- **Exercise**: Repeat exactly the lines of the entries below from the one with "exported : Bool := false" through the one with "token : Nat", both ends included, and nothing else.
Segment Open
/-- A queue (R461 to R463, R468, R478). `gens` lists announced entries: the tail a doorbell set, and its generation. -/
structure Queue where
  st : QSt := .none
  ring : Nat := 0
  compl : Nat := 0
  ctx : Nat := 0
  sizeLog : Nat := 0
  fmt : Nat := 0
  device : Bool := false
  rt : Bool := false
  irqEn : Bool := false
  vector : Nat := 0
  weight : Nat := 1
  timeoutMs : Nat := 0
  preemptUs : Nat := 0
  refs : Nat := 0
  ost : ObjSt := .free
  head : Nat := 0
  tail : Nat := 0
  seq : Nat := 0
  pending : Bool := false
  badTail : Bool := false
  errors : Nat := 0
  errSeq : Nat := 0
  errStatus : Nat := 0
  gens : List (Nat × Nat) := []
  held : Option Held := none
  vtime : Rat := 0
  epoch : Nat := 0
  deriving DecidableEq, Repr

/-- A fence or event (R451, R452, R481). -/
structure SyncObj where
  st : ObjSt := .free
  event : Bool := false
  refs : Nat := 0
  ctx : Nat := 0
  value : Nat := 0
  error : Bool := false
  alias_ : Bool := false
  remote : Bool := false
  lost : Bool := false
  exported : Bool := false
  nonce : Nat := 0
  subs : List (Nat × Nat) := []
  owner : Option Nat := none
  shadow : Nat := 0
  target : Nat := 0
  node : Nat := 0
  freeGen : Option Nat := none
  hold : Bool := false
  epoch : Nat := 0
  deriving DecidableEq, Repr

/-- A memory object (R451, R452). -/
structure MemObj where
  st : ObjSt := .free
  refs : Nat := 0
  ctx : Nat := 0
  base : Nat := 0
  size : Nat := 0
  freeGen : Option Nat := none
  hold : Bool := false
  notify : Option (Nat × Nat) := none
  epoch : Nat := 0
  deriving DecidableEq, Repr

/-- A FENCE_IMPORT_REMOTE that awaits its answer (R483). -/
structure RemoteImport where
  part : Nat
  ctx : Nat
  node : Nat
  token : Nat
  handle : Nat
  tSent : Nat
  deriving DecidableEq, Repr

/-- Objects. -/
structure Objects where
  ctxs : SMap CtxObj := []
  queues : SMap Queue := []
  syncs : SMap SyncObj := []
  mems : SMap MemObj := []
  imports : List RemoteImport := []
  epoch : Nat := 0
  tEpoch : Nat := 0
  epochUs : Nat := 100
  deriving DecidableEq, Repr

/-! ### Partitions, steps and the Meter (13) -/

/-- States of a partition (R497). -/
inductive PartSt where
  | absent | active | changing | resetting
  deriving DecidableEq, Repr

/-- A layout of a partition (R491, R544). Ranges are (base, GiB). -/
structure Layout where
  clusters : Nat := 0
  sets : Nat := 0
  ways : Nat := 0
  store : Nat := 0
  ddr : List (Nat × Nat) := []
  cxl : List (Nat × Nat) := []
  enabled : Bool := false
  deriving DecidableEq, Repr

/-- A partition. Powers are in watts; `budget`, `rtReserve` and `derate` are the entries as the last window took them. `rtUse` holds the real-time cluster-ticks of the last 100 buckets. -/
structure Partn where
  st : PartSt := .absent
  lay : Layout := {}
  compat : Bool := false
  subnFlush : Bool := false
  share : Rat := 0
  rtBudget : Rat := 0
  beBudget : Rat := 0
  rtProj : Rat := 0
  beProj : Rat := 0
  used : Rat := 0
  below : Nat := 0
  budget : Nat := 0
  rtReserve : Nat := 0
  derate : Nat := 85
  rtUse : List Nat := []
  rtCur : Nat := 0
  lastFv40 : Nat := 0
  deriving DecidableEq, Repr

/-- States of a step (R504). -/
inductive StepSt where
  | waiting | ready | running | yielding | parked
  deriving DecidableEq, Repr

/-- An accepted step, keyed by its queue (R466, R504). `cls` are the placed clusters by rank, `awake` those that have started
or resumed since placement, `watch` the progress watchdog time of its admission in ms, `obj` its step object, `parkSrc` and `parkDens` the counter sources and the slots still to
be closed by rank, for which a park image has no place. -/
structure StepRec where
  st : StepSt := .waiting
  ctx : Nat := 0
  part : Nat := 0
  va : Nat := 0
  stream : Nat := 0
  arg : Nat := 0
  deadlineUs : Nat := 0
  energyUJ : Nat := 0
  clusters : Nat := 0
  sclass : Nat := 0
  yieldOk : Bool := false
  tAccept : Nat := 0
  tPlaced : Nat := 0
  tMark : Nat := 0
  tYield : Nat := 0
  cls : List Nat := []
  stopping : Bool := false
  status : Nat := 0
  slot : Option Nat := none
  rt : Bool := false
  rtPool : Bool := false
  proj : Rat := 0
  admitted : Bool := false
  deferred : Bool := false
  forRt : Bool := false
  drained : Bool := false
  e0 : Rat := 0
  d0 : Rat := 0
  lastProgress : Nat := 0
  watch : Nat := 0
  obj : List Byte := []
  parkSrc : SMap (SMap Nat) := []
  parkDens : SMap (List Nat) := []
  awake : List Nat := []
  deriving DecidableEq, Repr

/-- Phases of a layout change (R497 to R503). -/
inductive LayPhase where
  | preparation | modeWait | mode
  deriving DecidableEq, Repr

/-- The APPLY or RESET in progress (R495 to R503). -/
structure LayChange where
  reset : Bool := false
  parts : List Nat := []
  target : List Layout := []
  phase : LayPhase := .preparation
  byRegister : Bool := false
  path : Path := .firmware
  tPrep : Nat := 0
  deriving DecidableEq, Repr

/-- A mode change (R533, R534). Value: the point, the mode, or zero. -/
structure ModeReq where
  kind : Nat := 1
  part : Nat := 0
  scope : Nat := 0
  value : Nat := 0
  deriving DecidableEq, Repr

/-- Phases of the mode controller (R534). -/
inductive ModePhase where
  | idle | stage | commit
  deriving DecidableEq, Repr

/-- The mode controller. `left` lists the units that have not reported. -/
structure ModeCtl where
  epoch : Nat := 0
  phase : ModePhase := .idle
  cur : ModeReq := {}
  waiting : List ModeReq := []
  left : List ModeUnit := []
  tStage : Nat := 0
  deriving DecidableEq, Repr

/-- An entry of the learned energy table (R518). -/
structure Learned where
  idx : Nat
  valid : Bool := true
  kind : Nat
  part : Nat
  cls : Nat
  count : Nat
  e0 : W32
  d0 : W32
  upd : Nat
  deriving DecidableEq, Repr

/-- A maintenance step of the firmware (R510, R539). -/
structure Maint where
  work : MaintWork
  part : Option Nat := none
  running : Bool := false
  deriving DecidableEq, Repr

/-- The Meter (R516 to R531). `limit` and `reserve` are as the last window took them, `total` is the input power. -/
structure Meter where
  temps : List Int := []
  base : Rat := 0
  theta : Rat := 1
  avail : Rat := 0
  fits : Nat := 0
  stopped : Bool := false
  learned : List Learned := []
  limit : Nat := 2600
  reserve : Nat := 100
  total : Nat := 0
  upCount : Nat := 0
  windows : Nat := 0
  tWin : Nat := 0
  deriving DecidableEq, Repr

/-- Partitions, scheduler, Meter and mode controller. `densSrc` lists, by partition * 1024 + slot, who wrote counts into
the slot's partial record (04 R159). -/
structure Parts where
  parts : SMap Partn := []
  steps : SMap StepRec := []
  kernels : SMap Kernel := []
  nextKernel : Nat := 0
  layout : Option LayChange := none
  modes : ModeCtl := {}
  meter : Meter := {}
  maint : List Maint := []
  lastCtx : SMap Nat := []
  densSrc : SMap (List Nat) := []
  deriving DecidableEq, Repr

/-! ### Niandop Link (14) -/

/-- A fabric port (R546 to R550): masks of its quads in service and of those that train. -/
structure Port where
  module : Option CageModule := none
  refused : Bool := false
  inService : Nat := 0
  training : Nat := 0
  deriving DecidableEq, Repr

/-- Peer states (R559). -/
inductive PeerSt where
  | closed | opening | open_ | lost
  deriving DecidableEq, Repr

/-- A packet for a peer: its type (R556) and the header fields that its type uses. A DATA packet names where its data is read
again for a retransmission (R562): `srcKind` 1 a VA of the group's context, 2 an IPA of its partition, 0 nowhere. -/
structure LkPkt where
  type : Nat
  group : Nat := 0
  addr : Nat := 0
  epoch : Nat := 0
  run : Nat := 0
  op : Nat := 0
  mask : Nat := 0
  poison : Bool := false
  payload : List Byte := []
  srcKind : Nat := 0
  src : Nat := 0
  deriving DecidableEq, Repr

/-- A packet sent and not acknowledged (R561 to R563): the plane it last left on, and how often it was sent again. -/
structure TxPkt where
  psn : Nat
  pkt : LkPkt
  plane : Nat
  tSent : Nat
  tFirst : Nat := 0
  tries : Nat := 0
  resent : Bool := false
  deriving DecidableEq, Repr

/-- A frame that the module sent (R555). -/
structure LkTx where
  node : Nat
  plane : Nat
  psn : Nat
  cum : Nat
  ts : Nat
  pkt : LkPkt
  deriving DecidableEq, Repr

/-- A peer (R559 to R564). -/
structure Peer where
  st : PeerSt := .closed
  inc : Nat := 0
  planes : Nat := 0
  nextPsn : Nat := 0
  window : Nat := 0
  unacked : List TxPkt := []
  waitTx : List LkPkt := []
  cum : Nat := 0
  performed : List Nat := []
  heldSig : List Frame := []
  srtt : Nat := 0
  lastHeard : Nat := 0
  sinceAck : Nat := 0
  grow : Nat := 0
  tOpen : Nat := 0
  leaving : Bool := false
  deriving DecidableEq, Repr

/-- Bytes that have arrived for a run in a region: a scratch slot, or 65,536 plus a destination chunk (R575, R577). -/
structure Got where
  run : Nat
  region : Nat
  bytes : Nat
  deriving DecidableEq, Repr

/-- An operation's runs (R570 to R579): the run that runs or ran last, the run before it, the run that ended last, what has
arrived, the targets served (scratch by member, forwarded chunks from 65,536), reduction steps done, and the run that each
member's CREDIT names, plus one. -/
structure Run where
  running : Bool := false
  name : Nat := 0
  prev : Option Nat := none
  lastTrigger : Nat := 0
  lastDone : Option Nat := none
  status : Nat := 0
  tStart : Nat := 0
  got : List Got := []
  sentTo : List Nat := []
  step : Nat := 0
  credits : SMap Nat := []
  deriving DecidableEq, Repr

/-- Niandop Link. `on` holds while the fabric runs; `stopped` holds after PREPARE_MODULE (15 R607). -/
structure Link where
  ports : SMap Port := []
  inc : Nat := 0
  peers : SMap Peer := []
  groups : SMap (List Byte) := []
  ops : SMap (List Byte) := []
  runs : SMap Run := []
  tx : List LkTx := []
  on : Bool := false
  stopped : Bool := false
  nextPlane : Nat := 0
  deriving DecidableEq, Repr

/-! ### Negatives and repair (15) -/

/-- The negative engine of a partition (R588 to R593). The cost `c` and the history are in ticks; `due` is the next due time,
`tDue` when DUE was signalled, `tRise` when TRIGGER last rose, `seen` the nodes counted and when. -/
structure Plan where
  state : Nat := 0
  n : Nat := 0
  c : Nat := 0
  hist : List Nat := []
  tLast : Nat := 0
  due : Nat := 0
  tDue : Nat := 0
  tRise : Nat := 0
  late : Bool := false
  done : Nat := 0
  seen : List (Nat × Nat) := []
  deriving DecidableEq, Repr

/-- The digest command that runs (R597, R598). -/
structure DigestJob where
  compare : Bool := false
  part : Nat := 0
  len : Nat := 0
  addr : Nat := 0
  out : Nat := 0
  ref : Nat := 0
  deriving DecidableEq, Repr

/-- A service command that waits for its answer, and the path that gave it (R605, R608). -/
inductive SvcWait where
  | brick (p : Path) (n : Nat)
  | core (p : Path) (logical : Nat)
  deriving DecidableEq, Repr

/-- Resilience. -/
structure Resil where
  plans : SMap Plan := []
  digest : Option DigestJob := none
  svc : List SvcWait := []
  coreMap : SMap Nat := []
  absent : SMap Bool := []
  retired : SMap Bool := []
  leds : SMap Bool := []
  deriving DecidableEq, Repr

/-! ### Management (16) -/

/-- Stages of start-up (R635). -/
inductive Stage where
  | rom | waitImage | verify | start | ready | warm
  deriving DecidableEq, Repr

/-- An EVENT frame that awaits EVENT_ACK (R627): its REQ, when it was first and last sent, and its payload. -/
structure TuiEvent where
  req : Nat
  tFirst : Nat
  tLast : Nat
  body : List Byte
  deriving DecidableEq, Repr

/-- A Tuinias session (R624 to R627). `script` holds what the controller's SESSION_FINISH signs; `born` rises from one session
to the next (the model's own). -/
structure Session where
  id : Nat := 0
  owner : Nat := 0
  opened : Bool := false
  hostKey : List Byte := []
  script : List Byte := []
  txSeq : Nat := 0
  rxSeq : Nat := 0
  seen : List Nat := []
  tLast : Nat := 0
  tOpen : Nat := 0
  born : Nat := 0
  events : List TuiEvent := []
  evReq : Nat := 0
  deriving DecidableEq, Repr

/-- A Tuinias frame that the module sent. -/
structure TuiOut where
  session : Nat
  type : Nat
  req : Nat
  status : Nat
  body : List Byte
  deriving DecidableEq, Repr

/-- An OD_REQUEST that an item holds up (R615, R623): the reply so far, the answer to the item that waits, the items after it,
and the writes whose effect follows the reply. -/
structure TuiReq where
  req : Nat
  sealed : Bool
  done : List Byte
  answered : Option Nat := none
  rest : List OdItem
  posts : List (Nat × Nat × Nat) := []
  deriving DecidableEq, Repr

/-- An event-log record (R643). -/
structure Event where
  code : Nat
  severity : Nat
  unit : Nat
  time : Nat
  count : Nat
  data : Nat
  deriving DecidableEq, Repr

/-- The firmware loader (R632). -/
structure Loader where
  busy : Bool := false
  source : Nat := 0
  size : Nat := 0
  addr : Nat := 0
  next : Nat := 0
  reads : SMap Nat := []
  deriving DecidableEq, Repr

/-- Management. `warming` holds from a hub warm reset until READY, `inReset` while PERST# holds the hub, `silent` when the module
may not transmit on the segment, and `down` when the hub cannot continue. -/
structure Mgmt where
  stage : Stage := .rom
  image : SMap (List Byte) := []
  imageSize : Nat := 0
  held : Bool := false
  loader : Loader := {}
  runArb : Nat := 0
  runSlot : Nat := 0
  keyRevoked : Nat := 0
  owners : SMap (List Byte) := []
  ownerRevoked : Nat := 0
  floor : Nat := 0
  raisesLeft : Nat := 255
  sessions : SMap Session := []
  reqs : SMap (Option TuiReq) := []
  tx : List TuiOut := []
  events : List Event := []
  eventCount : Nat := 0
  changes : List Nat := []
  trainDone : Bool := false
  restoreDone : Bool := false
  tRestore : Nat := 0
  wdTimes : List Nat := []
  slotId : Nat := 0
  silent : Bool := false
  down : Bool := false
  warming : Bool := false
  inReset : Bool := false
  measured : List Byte := []
  deriving DecidableEq, Repr

/-! ### Observation (17) and power (18) -/

/-- A trace reel (R655, R656). `flush` notes a flush that waits for the other half. -/
structure Reel where
  fill : List (List W64) := []
  flush : Bool := false
  waiting : Option (List (List W64)) := none
  deriving DecidableEq, Repr

/-- A contact sheet being written (R663): the hung queue and its context, the cause, when the context was frozen, and the
store buffers as they stood then. -/
structure Sheet where
  queue : Nat
  ctx : Nat
  part : Nat
  cause : Nat
  tFreeze : Nat
  sb : List (Nat × List SbEntry) := []
  deriving DecidableEq, Repr

/-- Observation. -/
structure Observe where
  plans : SMap (List Byte) := []
  reels : SMap Reel := []
  sheet : Option Sheet := none
  deriving DecidableEq, Repr

/-- Phases of the module's power (R680 to R683). The held state notes whether it stands for want of bricks. -/
inductive PwrPhase where
  | off | on
  | held (few : Bool)
  deriving DecidableEq, Repr

/-- A power brick (R676 to R679). -/
structure Brick where
  present : Bool := false
  genuine : Bool := false
  failed : Bool := false
  delivering : Bool := false
  released : Bool := false
  deriving DecidableEq, Repr

/-- A fan (R685). -/
structure Fan where
  fitted : Bool := false
  running : Bool := false
  released : Bool := false
  deriving DecidableEq, Repr
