-- ==== Sys2Proof/Machine/Gate.lean ====
section
/-! DEFINITION. Which accesses to the register space and the dictionary reach them (00_scope.md R13; 11_host_link.md R423,
R428, R435, R443, R445; 16_management_and_startup.md R614, R638, R639). -/

namespace Sys2Proof.Machine

/-- The function answers a request with Unsupported Request (11 R435). -/
def State.urAnswer (s : State) (f : Nat) : State :=
  if s.pw.phase = .on then (s.aer (.unsupportedRequest f)).odBump 0x61B0 4 1 else s

/-- Whether a function answers memory requests: it is enabled, its partition exists, it is in D0, and the IDE policy lets
the request in (R423, R424, R443, R445). -/
def State.fnServes (s : State) (f : Nat) : Bool :=
  s.pw.phase = .on && !(s.fn f).d3 && (f = 0 || (s.vfOn f && (s.part (f - 1)).st ≠ .absent)) && !(s.host.policy = 2 && s.host.ide ≠ 2)

/-- Whether an offset of the register space lies in the MG_ page. -/
def inMg (off : Nat) : Bool := decide (mgR 0 ≤ off) && decide (off < mgR 0 + 0x10000)

/-- An access of a host function to BAR0: performed when the function serves and the stage lets it reach the registers
(R638, R639); otherwise a write is discarded. -/
def State.hostGate (s : State) (f off : Nat) (act : State → State) : State :=
  if !s.fnServes f then s.urAnswer f
  else if s.mg.stage ≠ .ready && !inMg off then s.discardRo
  else act s

/-- A write to a register of the whole space, by a path that reaches it. `vf` says which function reaches it besides the PF
(R428); a register that a VF does not reach follows R10. A session reaches the dictionary only. -/
def State.regGate (s : State) (p : Path) (off : Nat) (vf : Option Nat) (act : State → State) : State :=
  match p with
  | .pf => s.hostGate 0 off act
  | .vf k => if vf = some k then s.hostGate k off act else if s.fnServes k then s else s.urAnswer k
  | .firmware => act s
  | .session _ => s
  | .engine _ => act s

/-- A write to a register that only privileged paths set. -/
def State.regGateP (s : State) (p : Path) (off : Nat) (act : State → State) : State :=
  s.regGate p off none (fun t => if t.privileged p then act t else t.discardRwp)

end Sys2Proof.Machine
end

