-- ==== Sys2Proof/Machine/OdOps.lean ====
section
/-! DEFINITION. How a dictionary item is admitted and answered (16_management_and_startup.md R614 to R617, R619, R623). -/

namespace Sys2Proof.Machine

/-- Whether a stage allows an item (R616). -/
def State.odStageOk (s : State) (idx sub : Nat) (write : Bool) : Bool :=
  let always := idx = 0x1000 || idx = 0x1010 || idx = 0x9000 || idx = 0x9010
  match s.mg.stage with
  | .ready => true
  | .start => always || !write || (match odRow idx sub with | some r => r.keep | none => true)
  | _ => always

/-- The stages in which the BAR4 window answers every item with UNIT_OFFLINE (R619). -/
def State.earlyStage (s : State) : Bool :=
  match s.mg.stage with
  | .start => false
  | .ready => false
  | _ => true

/-- The head of an item's reply (R623). -/
def replyHead (st len : Nat) : List Byte := leBytes 4 st ++ leBytes 2 len ++ leBytes 2 0

/-- MG_ODSTAT at the end of an item (R619). -/
def State.odStat (s : State) (st len : Nat) : State :=
  ((s.setRf (b4R 0x10008) 31 31 0).setRf (b4R 0x10008) 23 16 st).setRf (b4R 0x10008) 12 0 len

/-- Answer an item at once: MG_ODSTAT of the BAR4 window, or an OD_REPLY of the session (R619, R623). -/
def State.odReply (s : State) (p : Path) (st : Nat) : State :=
  match p with
  | .pf => s.odStat st 0
  | .session i => if i < 4 then s.tuiSend i 0x21 0 0 (replyHead st 0) else s
  | _ => s

/-- An item that waits holds up only its own request (R615): the BAR4 window is BUSY. -/
def State.odHold (s : State) (p : Path) : State :=
  match p with
  | .pf => s.setRf (b4R 0x10008) 31 31 1
  | _ => s

/-- Answer an item that waited. An OD_REQUEST that it held up goes on when time next passes. -/
def State.odAnswer (s : State) (p : Path) (st : Nat) : State :=
  match p with
  | .session i =>
    match s.mg.reqs.getD i none with
    | some r => { s with mg := { s.mg with reqs := s.mg.reqs.set i none (some { r with answered := some st }) } }
    | none => s.odReply p st
  | _ => s.odReply p st

/-- Whether the BAR4 window holds an item in progress. -/
def State.odBusy (s : State) (p : Path) : Bool := decide (p = .pf) && bit (s.reg (b4R 0x10008)) 31

/-- Note a write of an S entry (R617): the count, the change list, and a report to every other session. -/
def State.noteS (s : State) (p : Path) (idx sub : Nat) : State :=
  let t := s.odBump 0x1030 1 1
  let t := { t with mg := { t.mg with changes := (t.mg.changes ++ [odKey idx sub]).drop (t.mg.changes.length + 1 - 256) } }
  t.each (t.openSessions.filter (fun i => match p with | .session j => decide (j % 4 ≠ i) | _ => true)) (fun t i =>
    t.sendEvent i (leBytes 2 sub ++ leBytes 2 idx))

/-- Whether a path reaches the dictionary (R614). -/
def State.odReach (s : State) (p : Path) : Bool :=
  match p with
  | .pf => s.fnServes 0
  | .firmware => true
  | .session i => (s.mg.sessions.getD (i % 4) {}).opened
  | _ => false

/-- A write of a command entry: admitted by path and stage, then answered with the status that `act` gives, or held
where it gives none (R614 to R616, R619). A refused write counts in 0x6200:01. -/
def State.odCmd (s : State) (p : Path) (idx sub : Nat) (act : State → State × Option Nat) : State :=
  if !s.odReach p then (if p = .pf then s.urAnswer 0 else s)
  else if s.odBusy p then s.setRf (b4R 0x10008) 30 30 1
  else if !s.odStageOk idx sub true || (decide (p = .pf) && s.earlyStage) then (s.odBump 0x6200 1 1).odReply p stUnitOffline
  else
    let r := act s
    match r.2 with
    | some st => (if st = stOk then r.1 else r.1.odBump 0x6200 1 1).odReply p st
    | none => r.1.odHold p

/-- As `odCmd`, for an entry of class S: an accepted write is noted. -/
def State.odCmdS (s : State) (p : Path) (idx sub : Nat) (act : State → State × Option Nat) : State :=
  s.odCmd p idx sub (fun t => let r := act t; if r.2 = some stOk then (r.1.noteS p idx sub, r.2) else r)

end Sys2Proof.Machine
end

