-- ==== Sys2Proof/Machine/Boot.lean ====
section
/-! DEFINITION. The stages of the management core and its measurements (16_management_and_startup.md R620, R622, R629, R635 to
R637). -/

namespace Sys2Proof.Machine

/-- The code of a stage (R635). -/
def stageCode (g : Stage) : Nat :=
  match g with
  | .rom => 1 | .waitImage => 2 | .verify => 3 | .start => 4 | .ready => 5 | .warm => 6

/-- A frame outside any session (R622). A module with slot ID 7, or whose address is in use, sends nothing (R620). -/
def State.tuiPlain (s : State) (type req status : Nat) (body : List Byte) : State :=
  if s.mg.silent then s else { s with mg := { s.mg with tx := { session := 0, type := type, req := req, status := status, body := body } :: s.mg.tx } }

/-- The serial number as 16 bytes. -/
def serial16 : List Byte := slice Config.serial 0 16

/-- The PLCA ID: SLOT + 1, and none with slot ID 7 (R620). -/
def State.plca (s : State) : Nat := if s.mg.slotId = 7 then 0 else s.mg.slotId + 1

/-- ANNOUNCE (R622). -/
def State.announce (s : State) : State :=
  s.tuiPlain 0x02 0 0 (serial16 ++ leBytes 1 (stageCode s.mg.stage) ++ leBytes 1 (s.rf (mgR 0x10) 15 8) ++ leBytes 1 s.plca ++ leBytes 1 0 ++ leBytes 4 (s.odGet 0x1000 7))

/-- Enter a stage: MG_STATUS and 0x9000:01 show it, and an ANNOUNCE goes out (R622, R635). -/
def State.setStage (s : State) (g : Stage) : State :=
  let t := { s with mg := { s.mg with stage := g } }
  let t := (t.setRf (mgR 0x10) 2 0 (stageCode g)).setRf (mgR 0x10) 31 31 (b2n (decide (g = .ready)))
  (t.odSet 0x9000 1 (stageCode g)).announce

/-! ### Measurements (R629) -/

/-- The bytes of a name. -/
def strBytes (x : String) : List Byte := x.toList.map (fun c => BitVec.ofNat 8 c.toNat)

/-- The bytes of the image held, its header first. -/
def State.imageBytes (s : State) : List Byte := s.mg.image.flatMap (·.2)

/-- The S entries by key, with their types, in ascending index and subindex. -/
def sEntries : SMap OdTy :=
  let keys (r : OdRow) : List Nat := (List.range r.parts).flatMap (fun p => (List.range (r.s1 + 1 - r.s0)).map (fun i => odKey (r.idx + p) (r.s0 + i)))
  (odRows.filter (·.keep)).foldl (fun (m : SMap OdTy) r => (keys r).foldl (fun (m : SMap OdTy) k => SMap.put m k r.ty) m) []

/-- The values of the S entries in ascending index and subindex. -/
def State.sValues (s : State) : List Byte :=
  sEntries.flatMap (fun e => match e.2 with | .blob n => slice (s.blob (e.1 / 256) (e.1 % 256)) 0 n | ty => leBytes ty.bytes (s.odGet (e.1 / 256) (e.1 % 256)))

/-- The five measurements (R629). How the fuse state lies in its 160 bytes is open (log 14). -/
def State.measurements (s : State) : List (List Byte) :=
  [Config.romDigest, Config.sha384 (slice s.imageBytes 0 512), slice (Config.fuseState s.mg.keyRevoked (s.mg.owners.flatMap (·.2)) s.mg.ownerRevoked s.mg.floor) 0 160,
   Config.sha384 s.mg.measured, slice (strBytes (if s.ac then "FV-80-AC" else "FV-80-LC") ++ strBytes "A1") 0 16]

/-- Stage READY: the fabric is enabled when 0x5000:02 is TRUE, and the S entries are measured as they are applied (R629, R637). -/
def State.fwReady (s : State) : State :=
  let t := if s.odGet 0x5000 2 = 1 then s.fabricStart else s
  { t with mg := { t.mg with warming := false, measured := t.sValues } }.setStage .ready

end Sys2Proof.Machine
end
Segment Closed
- **Exercise result**:
  exported : Bool := false
  nonce : Nat := 0
  subs : List (Nat × Nat) := []
  owner : Option Nat := none
  shadow : Nat := 0
  target : Nat := 0
  node : Nat := 0
  freeGen : Option Nat := none
  hold : Bool := false
  epoch : Nat := 0
  deriving DecidableEq, Repr

/-- A memory object (R451, R452). -/
structure MemObj where
  st : ObjSt := .free
  refs : Nat := 0
  ctx : Nat := 0
  base : Nat := 0
  size : Nat := 0
  freeGen : Option Nat := none
  hold : Bool := false
  notify : Option (Nat × Nat) := none
  epoch : Nat := 0
  deriving DecidableEq, Repr

/-- A FENCE_IMPORT_REMOTE that awaits its answer (R483). -/
structure RemoteImport where
  part : Nat
  ctx : Nat
  node : Nat
  token : Nat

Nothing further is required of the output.